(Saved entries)
-=-=-=-=-

-- ==== Sys2Proof/Machine/State.lean ====
section
/-! DEFINITION. The machine's state: every piece of state spec/10_state.md names, the working state of
the line decoder and the snapshot loader, and the model's own input, result, output and draw fields.
All of it is plain data. -/

namespace Sys2Proof.Machine

/-- A byte memory: (address, byte) pairs with strictly rising addresses and no entry equal to the blank
byte, which is what an unlisted address reads as (R45: "all 0"; log 19). -/
abbrev Memory := List Host.Cell

/-- The canonical form of a memory. -/
abbrev Memory.wf (m : Memory) : Prop :=
  m.Pairwise (fun p q => p.1 < q.1) ∧ ∀ c ∈ m, c.2 ≠ Config.blankByte

/-- A payload per line index, absent for `None`: `pipe.slots` and `pipe.last_payload` (R45). -/
abbrev LineMap := List (Nat × Bytes)

/-- The canonical form of a line map: rising line indices. -/
abbrev LineMap.wf (m : LineMap) : Prop := m.Pairwise (fun p q => p.1 < q.1)

/-- The selector enumeration of R19. -/
inductive Selector where
  | none | fixedOscillator | channel0 | channel1 | channel2 | poly4 | poly5 | poly7 | polyVariable
deriving DecidableEq, Repr

/-- The chip state of 10_state.md sections 2 to 7. -/
structure Chip where
  frq : Tri (BitVec 12)
  dist : Tri (BitVec 2)
  hp : Quad Bool
  rm : Quad Bool
  phase : Tri (BitVec 12)
  osc : Tri Bool
  nclk : BitVec 2
  vlsel : BitVec 2
  swap : Bool
  lp3 : Bool
  fixPhase : Word
  fixOsc : Bool
  clkPrev : Bool
  lpHold : Bool
  raw : Quad Bool
  rawPrev : Quad Bool
  mPrev : Quad Bool
  hpLatch : Quad Bool
  out : Quad Bool
  volL : Quad (BitVec 6)
  volR : Quad (BitVec 6)
  dac : Quad Bool
  p4 : Nat
  p5 : Nat
  p7 : Nat
  pv : Nat
  intEn : Quad Bool
  intState : Quad Bool
  intActive : Quad Bool
  sndSel : BitVec 2
  sndPhase : Word
  oneHzPhase : Word
  page : Quad Byte
  kbdRow : BitVec 4
  tapeIn : Bool
  tapeFb : Bool
deriving DecidableEq, Repr

/-- The chip reset table (70_reset_and_hazards.md R421): every field 0. -/
def Chip.reset : Chip where
  frq := Tri.all 0
  dist := Tri.all 0
  hp := Quad.all false
  rm := Quad.all false
  phase := Tri.all 0
  osc := Tri.all false
  nclk := 0
  vlsel := 0
  swap := false
  lp3 := false
  fixPhase := 0
  fixOsc := false
  clkPrev := false
  lpHold := false
  raw := Quad.all false
  rawPrev := Quad.all false
  mPrev := Quad.all false
  hpLatch := Quad.all false
  out := Quad.all false
  volL := Quad.all 0
  volR := Quad.all 0
  dac := Quad.all false
  p4 := 0
  p5 := 0
  p7 := 0
  pv := 0
  intEn := Quad.all false
  intState := Quad.all false
  intActive := Quad.all false
  sndSel := 0
  sndPhase := 0
  oneHzPhase := 0
  page := Quad.all 0
  kbdRow := 0
  tapeIn := false
  tapeFb := false

/-- The keyboard matrix (R33): bit k is key k, 1 when pressed. -/
abbrev Keys := BitVec 128

/-- An event of the event queue (R44). -/
inductive Event where
  | line (i : Nat) (p : Bytes)
  | frameDone (odd : Bool)
deriving DecidableEq, Repr

/-- The viewport, inclusive bounds (R45, R268). -/
structure Viewport where
  x1 : Nat
  y1 : Nat
  x2 : Nat
  y2 : Nat
deriving DecidableEq, Repr

/-- The content bounding box (R45, R266). -/
structure Box where
  top : Nat
  left : Nat
  bottom : Nat
  right : Nat
deriving DecidableEq, Repr

/-- What `requestFrame` returns (R271): a copy of the framebuffer and the viewport. -/
structure Frame where
  fb : Memory
  viewport : Viewport
deriving DecidableEq, Repr

/-- The frame pipeline (R43 to R45). Pixel (y, x) of `decoded`, `rows0`, `rows1` and `fb` stands at
address `y * P_OUT_W + x`. -/
structure Pipe where
  vsyncState : Bool
  vsyncCnt : Nat
  oddPending : Bool
  /-- oldest event first -/
  evq : List Event
  slots : LineMap
  lastPayload : LineMap
  decoded : Memory
  /-- `field_rows[0]` -/
  rows0 : Memory
  /-- `field_rows[1]` -/
  rows1 : Memory
  fb : Memory
  interlaceCnt : Nat
  frameReady : Nat
  viewport : Viewport
  bbox : Option Box
  border : Option Byte
  autodetectReq : Bool
  decodeCount : Nat
  /-- a waiting `requestFrame` and the milliseconds left of its timeout (R270; the model's own, log 11) -/
  waitLeft : Option Nat
deriving DecidableEq, Repr

/-- The construction values of R43 to R45. DESIGN CHOICE (log 36): with `P_FIELD_LINES` = 0, which R10 allows, FB_H - 1
is 0. -/
def Pipe.construct (p : Params) : Pipe where
  vsyncState := false
  vsyncCnt := 0
  oddPending := false
  evq := []
  slots := []
  lastPayload := []
  decoded := []
  rows0 := []
  rows1 := []
  fb := []
  interlaceCnt := 0
  frameReady := 0
  viewport := ⟨0, 0, p.outW - 1, p.fbH - 1⟩
  bbox := none
  border := none
  autodetectReq := false
  decodeCount := 0
  waitLeft := none

/-- The synchronizer (R47). -/
structure Sync where
  /-- oldest command first -/
  cmdq : List Command
  shutdown : Bool
  paused : Bool
  lockHeld : Bool
  cycleRem : Nat
  mcPhase : Nat
  dropped : Nat
  /-- the machine context can no longer read the old shutdown flag (R76; the model's own, log 12) -/
  shutSeen : Bool
deriving DecidableEq, Repr

/-- The construction values of R47. -/
def Sync.construct : Sync where
  cmdq := []
  shutdown := false
  paused := false
  lockHeld := false
  cycleRem := 0
  mcPhase := 0
  dropped := 0
  shutSeen := false

/-- The three modes of the demo layer (R330). -/
inductive DemoMode where
  | idle | recording | playing
deriving DecidableEq, Repr

/-- The demo layer (R48). -/
structure Demo where
  mode : DemoMode
  recBuf : Bytes
  recTicks : Nat
  playBuf : Bytes
  playPos : Nat
  countdown : Nat
  committed : Option Bytes
  startSnapshot : Option Bytes
  lastError : Option FaultCode
deriving DecidableEq, Repr

/-- The construction values of R48. -/
def Demo.construct : Demo where
  mode := .idle
  recBuf := []
  recTicks := 0
  playBuf := []
  playPos := 0
  countdown := 0
  committed := none
  startSnapshot := none
  lastError := none

/-- The line decoder's working state (R220): the row so far, the next pixel, and whether it has met the
end of the data (R229). -/
structure LineDec where
  row : Bytes
  x : Nat
  stopped : Bool
deriving DecidableEq, Repr

/-- `row <- P_OUT_W bytes, all 0; x <- 0` (R220). -/
def LineDec.start (p : Params) : LineDec where
  row := List.replicate p.outW Config.blankByte
  x := 0
  stopped := false

/-- How far a snapshot load has come: reading chunks, past the end chunk, or failed (R383). -/
inductive LoadStatus where
  | running
  | done
  | failed (e : FaultCode)
deriving DecidableEq, Repr

/-- The loader's working state (R383): the staged chip and the demo log. -/
structure Loader where
  staged : Option Chip
  log : Option Bytes
  status : LoadStatus
deriving DecidableEq, Repr

/-- `staged <- None; log <- None` (R383). -/
def Loader.start : Loader where
  staged := none
  log := none
  status := .running

/-- The two contexts of the block (R72, R402). -/
inductive Agent where
  | machine | host
deriving DecidableEq, Repr

/-- One item waiting on the input port: the context that makes its calls (log 13), bytes of a format, and whether
they begin a new item (log 1). -/
structure Item where
  caller : Agent
  fmt : Format
  first : Bool
  bytes : Bytes
deriving DecidableEq, Repr

/-- What a call returned (R113; log 7). -/
inductive Result where
  | unit
  | byte (v : Byte)
  | sample (l r : Half)
  | bool (b : Bool)
  | frame (f : Option Frame)
  /-- `requestFrame` waits -/
  | waiting
  | blob (b : Option Bytes)
  | load (r : Except FaultCode Unit)
deriving DecidableEq, Repr

/-- What the block hands to a unit outside it (log 8). -/
inductive Output where
  /-- one stereo sample to the resampler (R205) -/
  | sample (l r : Half)
  /-- the host volume (R302) -/
  | volume (v : Half)
  /-- a tape transport request (R303) -/
  | tape (op : Byte)
  /-- mouse deltas (R309) -/
  | mouse (dx dy : Half)
  /-- the byte a CPU's `readRegister` returned (R317) -/
  | cpuRead (addr v : Byte)
  /-- what a `requestFrame` returned (R270, R271) -/
  | frame (f : Option Frame)
deriving DecidableEq, Repr

/-- The state of the block. -/
structure State where
  /-- the parameters, fixed at construction (R425) -/
  par : Params
  chip : Chip
  keys : Keys
  pipe : Pipe
  sync : Sync
  demo : Demo
  dec : LineDec
  loader : Loader
  /-- the calls that wait to be made, the next one first (the model's own, log 1) -/
  input : List Item
  /-- the context that makes the call being run (R402; the model's own, log 13) -/
  caller : Agent
  /-- what the last call returned (the model's own, log 7) -/
  result : Result
  /-- what the block handed out, newest first (the model's own, log 8) -/
  outbox : List Output
  /-- how many free values have been drawn (the model's own, log 9) -/
  draws : Nat
deriving DecidableEq, Repr

/-- Why the machine stops with a fault. -/
inductive Fault where
  /-- 0x30 ResourceFault (R391, R392): raised by `construct` alone, when a pooled buffer cannot be
  allocated; "construction fails; no block exists". No step raises it. Safe: nothing runs. -/
  | resourceFault
deriving DecidableEq, Repr

/-- Why a step is refused. -/
inductive Refusal where
  /-- exec has no meaning for the instruction yet. Safe: the run stops. -/
  | notModelled (mnemonic : String)
  /-- The parameters break R10, raised by `step` and `construct`: "the model refuses the configuration".
  Safe. -/
  | badConfig
  /-- The bytes at the input port are no register access, command or call, raised by `cutShort`: R118 "an
  unknown command cannot be built" (93 U18 `refuse`). Safe: the run stops. -/
  | undecodable
  /-- A snapshot call, a demo blob call or a register access of the host without the machine lock, raised by
  those: R75 "The model refuses it: it has no step". Safe: "This errs toward unprovable". -/
  | hostWithoutLock
  /-- A call of the machine context while the host holds the lock (R74: "the machine context performs no
  step"), raised by every such call but `runFor`: R402 "outside the model and is refused". Safe. -/
  | machineWhileLocked
  /-- A call of the other context's, raised by every call that only one context may make: R402 "An operation
  called from the wrong context is outside the model and is refused". Safe. -/
  | wrongContext
deriving DecidableEq, Repr

/-- The construction state with parameters `p` (R424). -/
def State.construct (p : Params) : State where
  par := p
  chip := Chip.reset
  keys := 0
  pipe := Pipe.construct p
  sync := Sync.construct
  demo := Demo.construct
  dec := LineDec.start p
  loader := Loader.start
  input := []
  caller := .machine
  result := .unit
  outbox := []
  draws := 0

/-- The machine right after reset: the construction state of R424 with the default parameters (log 20). -/
def State.reset : State := State.construct {}

/-! ## Named updates, one per field a step may write -/

def State.withChip (s : State) (v : Chip) : State := { s with chip := v }
def State.withKeys (s : State) (v : Keys) : State := { s with keys := v }
def State.withPipe (s : State) (v : Pipe) : State := { s with pipe := v }
def State.withSync (s : State) (v : Sync) : State := { s with sync := v }
def State.withDemo (s : State) (v : Demo) : State := { s with demo := v }
def State.withDec (s : State) (v : LineDec) : State := { s with dec := v }
def State.withLoader (s : State) (v : Loader) : State := { s with loader := v }
def State.withInput (s : State) (v : List Item) : State := { s with input := v }
def State.withCaller (s : State) (v : Agent) : State := { s with caller := v }
def State.withResult (s : State) (v : Result) : State := { s with result := v }
def State.withOutbox (s : State) (v : List Output) : State := { s with outbox := v }
def State.withDraws (s : State) (v : Nat) : State := { s with draws := v }

end Sys2Proof.Machine
end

-=-=-=-=-

▶ [WHAT THE TASK ASKS]:
Go through the records and show every line with the string "when" in it.

▶ [SOLUTION]:
/-- The keyboard matrix (R33): bit k is key k, 1 when pressed. -/
  /-- 0x30 ResourceFault (R391, R392): raised by `construct` alone, when a pooled buffer cannot be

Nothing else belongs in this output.